Each node is described by a 1433-dimensional bag-of-words feature vector.
Two documents are connected if there exists a citation link between them.
The task is to infer the category of each document (7 in total). We can see that the `Cora` network holds 2,708 nodes and 10,556 edges, resulting in an average node degree of 3.9.

In [None]:
dataset = Planetoid(root='data/Planetoid', name='Cora', transform=NormalizeFeatures())

print()
print(f'Dataset: {dataset}:')
print('======================')
print(f'Number of graphs: {len(dataset)}')
print(f'Number of features: {dataset.num_features}')
print(f'Number of classes: {dataset.num_classes}')

data = dataset[0]  # Get the first graph object.

print()
print(data)
print('===========================================================================================================')

# Gather some statistics about the graph.
print(f'Number of nodes: {data.num_nodes}')
print(f'Number of edges: {data.num_edges}')
print(f'Average node degree: {data.num_edges / data.num_nodes:.2f}')
print(f'Number of training nodes: {data.train_mask.sum()}')
print(f'Training node label rate: {int(data.train_mask.sum()) / data.num_nodes:.2f}')
print(f'Has isolated nodes: {data.has_isolated_nodes()}')
print(f'Has self-loops: {data.has_self_loops()}')
print(f'Is undirected: {data.is_undirected()}')

#Model Architecture

## MLP Architecture

In [None]:

class MLP(torch.nn.Module):
    def __init__(self,num_input, hidden_channels):
        super().__init__()
        torch.manual_seed(12345)
        self.lin1 = Linear(num_input, hidden_channels)
        self.lin2 = Linear(hidden_channels, dataset.num_classes)

    def forward(self, x):
        x = self.lin1(x)
        x = x.relu()
        x = F.dropout(x, p=0.5, training=self.training)
        x = self.lin2(x)
        return x


## GNN Architecture

In [None]:
class GCN(torch.nn.Module):
    def __init__(self,num_input, hidden_channels):
        super().__init__()
        torch.manual_seed(1234567)
        self.conv1 = GCNConv(num_input, hidden_channels)
        self.conv2 = GCNConv(hidden_channels, dataset.num_classes)

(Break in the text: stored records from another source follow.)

/-! ## Host accesses to device memory (R297, R353) -/

/-- The context to which a page is allocated, with the leaf that covers it: the one whose tables map it, of several the
oldest (DESIGN CHOICE, log 31). -/
def State.pageOwner (s : State) (page : Nat) : Option (Nat × Nat) :=
  s.mod.ctxs.findSome? (fun c => ((s.leaves c.id).find? (fun x => leafCovers x.2 page)).map (fun x => (c.id, x.2)))
/-- A page written by the host is marked in the bitmap of the context to which it is allocated, all 512 bits of a 32 MiB
page at once (R353). -/
def State.hostMark (s : State) (page : Nat) : State :=
  match s.pageOwner page with
  | some (ctx, e) => s.markDirty ctx e (page * 65536)
  | none => s
/-- CXL_MEM_WRITE: performed at the vault; addresses outside the decoder's window are not the part's. -/
def execCxlMemWrite (s : State) : Host.Outcome State Fault Refusal :=
  match s.doing with
  | some (.cxlMemWrite pa bs) =>
    .next (if bs.isEmpty ∨ vaultTop < pa + bs.length then s
      else ((List.range ((pa + bs.length - 1) / 65536 - pa / 65536 + 1)).foldl (fun s i => s.hostMark (pa / 65536 + i)) s).physWrite pa bs)
  | _ => .next s
/-- CXL_MEM_READ, and any other read that the host makes in a BAR (R298). -/
def execCxlMemRead (s : State) : Host.Outcome State Fault Refusal :=
  match s.doing with
  | some (.cxlMemRead pa n) =>
    .next (if vaultTop < pa + n then s
      else { s with mod := { s.mod with outs := s.mod.outs ++ [.hostData (s.mem.read pa n)] } })
  | some (.barRead bar off n) =>
    .next { s with mod := { s.mod with outs := s.mod.outs ++ [.hostData (s.barRead bar off n)] } }
  | _ => .next s

/-! ## Grafts and the placement generation (R252, R321) -/

/-- Tasks of a rank bound to a core. -/
def State.boundTo (s : State) (rk : RankKey) (core : Nat) : List Task :=
  s.mod.tasks.filter (fun t => t.rank = rk && t.core = core && !t.visitor)
/-- Whether a rank may move to a core: it has no running segment, and the core is one that placement may bind it to. -/
def State.graftOk (s : State) (k : RankSt) (core : Nat) : Bool :=
  let gang := ((s.launch k.key.launch).map (fun l => l.decl.tcb.gang)).getD false
  !s.mod.tasks.any (fun t => t.rank == k.key && t.st == .running) && s.inPartition k.ctx core && k.core != core &&
    !(s.sched core).failed && (!gang || core % 4 == 0) &&
    (s.allRanks.filter (fun x => x.core = core)).length < ranksPerCore
/-- The rank's image leaves its old core. -/
def State.unseat (s : State) (rk : RankKey) : State :=
  match s.getRank rk with
  | none => s
  | some k =>
    let out (x : RankSt) (r : Run) : RankSt := if homeOf rk x r then noRank else x
    let t : State := { s with
      rank := out s.rank s.run
      mod := { s.mod with others := s.mod.others.map (fun e => { e with rank := out e.rank e.run }) } }
    t.putRank k k.unsaved
/-- A rank is bound to a core: its state and its save image lie there from now on (R252, R333). -/
def State.rebind (s : State) (rk : RankKey) (core : Nat) : State :=
  match s.getRank rk with
  | none => s
  | some k => s.placeRank { k with core := core, gen := s.mod.generation }
/-- One task moves with its rank, its record to the new core's area: a waiting one has its offers withdrawn, one whose offers
a pre-emption withdrew offers again where the new core does not hold its context pre-empted, the others keep their order. -/
def State.moveTask (s : State) (core : Nat) (t : Task) (old : Option Nat) : State :=
  let s := (s.updTask t.id (fun t => { t with core := core })).reslot t.id old
  match t.st with
  | .ready _ => s.makeReady t.id
  | .deque _ =>
    let c := s.sched core
    let s := (s.setSched { c with dq := c.dq + 1 }).updTask t.id (fun t => { t with st := .deque c.dq })
    if t.tcb.migrate then s.callThieves t.ctx core else s
  | .parked => if (s.sched core).preempted.contains t.ctx then s else s.wake t.id
  | .waiting _ => s.withdrawTask { t with core := core }
  | _ => s
/-- The order in which tasks move: ready ones by ready sequence, spawned ones from the oldest. -/
def Task.moveKey (t : Task) : Nat :=
  match t.st with
  | .ready n => n
  | .deque n => n
  | _ => 0
/-- COLLSTART offers of a rank that moves are withdrawn, to be made again from the new core, at once where a pre-emption of
the old one had withdrawn them (R252, R259). -/
def State.moveColls (s : State) (rk : RankKey) (old new : Nat) : State :=
  let mine (r : Rec) : Bool := (s.collOffers old (fun k => k == rk)).any (fun x => x.ro == r.ro)
  let s := s.withdrawColls old (fun k => k == rk)
  let moved : Owner → Owner
    | .coll t _ pc seq j => .coll t new pc seq j
    | o => o
  let parked := (s.mod.recs.filter (fun r => mine r && r.state == .parked && !(s.sched new).preempted.any (fun c =>
    r.alts.any (fun a => a.e.ctx == c)))).map (fun r => r.ro)
  let s : State := { s with mod := { s.mod with recs := updWhere mine (fun r => { r with owner := moved r.owner }) s.mod.recs } }
  parked.foldl (fun s ro => s.reoffer ro new) s
/-- A graft: the events whose members it takes off their die are homed again (R238). -/
def State.graft (s : State) (rk : RankKey) (core : Nat) : State :=
  match s.getRank rk with
  | none => s
  | some k =>
    if !s.graftOk k core then s else
    let ts := sortBy (fun a b => decide (a.moveKey ≤ b.moveKey)) (s.boundTo rk k.core)
    let ts := ts.map (fun t => (t, s.recordAt t))
    let s := (s.unseat rk).rebind rk core
    let f : Forward := { rank := rk, core := k.core, gen := s.mod.generation }
    let s : State := { s with mod := { s.mod with forwards := s.mod.forwards ++ [f] } }
    let s := (ts.foldl (fun s t => s.moveTask core t.1 t.2) s).moveColls rk k.core core
    let s := (s.eventsOf rk.launch).foldl (fun s x => s.rehome x.key) s
    (s.oweOnce (.taskDispatch core)).oweOnce (.taskDispatch k.core)
/-- GRAFT. -/
def execGraft (s : State) : Host.Outcome State Fault Refusal :=
  match s.doing with
  | some (.graft rk core) => if core < 0x8000 then .next (s.graft rk core) else .fault .noSuchUnit
  | _ => .next s
/-- Key under which the time of the last generation is kept beside the units' stamps. -/
def generationKey : Nat := 0x20000
/-- Advancing the placement generation: a forwarding entry ends when it has advanced twice. -/
def State.nextGeneration (s : State) : State :=
  let last := (s.mod.stamps.find? (fun x => x.1 = generationKey)).map (fun x => x.2)
  let now := Nat.max s.time ((last.map (fun t => t + 10000)).getD 0)
  let g := s.mod.generation + 1
  { s with
    time := now
    mod := { s.mod with
      generation := g
      forwards := s.mod.forwards.filter (fun f => g < f.gen + 2)
      stamps := (generationKey, now) :: s.mod.stamps.filter (fun x => x.1 ≠ generationKey) } }
/-- PLACEMENT_GENERATION: at most once per 10 µs. -/
def execPlacementGeneration (s : State) : Host.Outcome State Fault Refusal :=
  match s.doing with
  | some .placementGeneration => .next s.nextGeneration
  | _ => .next s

    def forward(self, x, edge_index):
        x = self.conv1(x, edge_index)
        x = x.relu()
        x = F.dropout(x, p=0.5, training=self.training)
        x = self.conv2(x, edge_index)
        return x




# **Canonical Feature + GNN**

In [None]:
input_data=data.x
input_data=input_data.float()


model = GCN(input_data.shape[1],hidden_channels=16)
optimizer = torch.optim.Adam(model.parameters(), lr=0.01, weight_decay=5e-4)
criterion = torch.nn.CrossEntropyLoss()

def train():
      model.train()
      optimizer.zero_grad()  # Clear gradients.
      out = model(input_data, data.edge_index)  # Perform a single forward pass.
      loss = criterion(out[data.train_mask], data.y[data.train_mask])  # Compute the loss solely based on the training nodes.
      loss.backward()  # Derive gradients.
      optimizer.step()  # Update parameters based on gradients.
      return loss

def train_test_acc():
      model.eval()
      out = model(input_data, data.edge_index)
      pred = out.argmax(dim=1)  # Use the class with highest probability.

      train_correct = pred[data.train_mask] == data.y[data.train_mask]  # Check against ground-truth labels.
      train_acc = int(train_correct.sum()) / int(data.train_mask.sum())  # Derive ratio of correct predictions.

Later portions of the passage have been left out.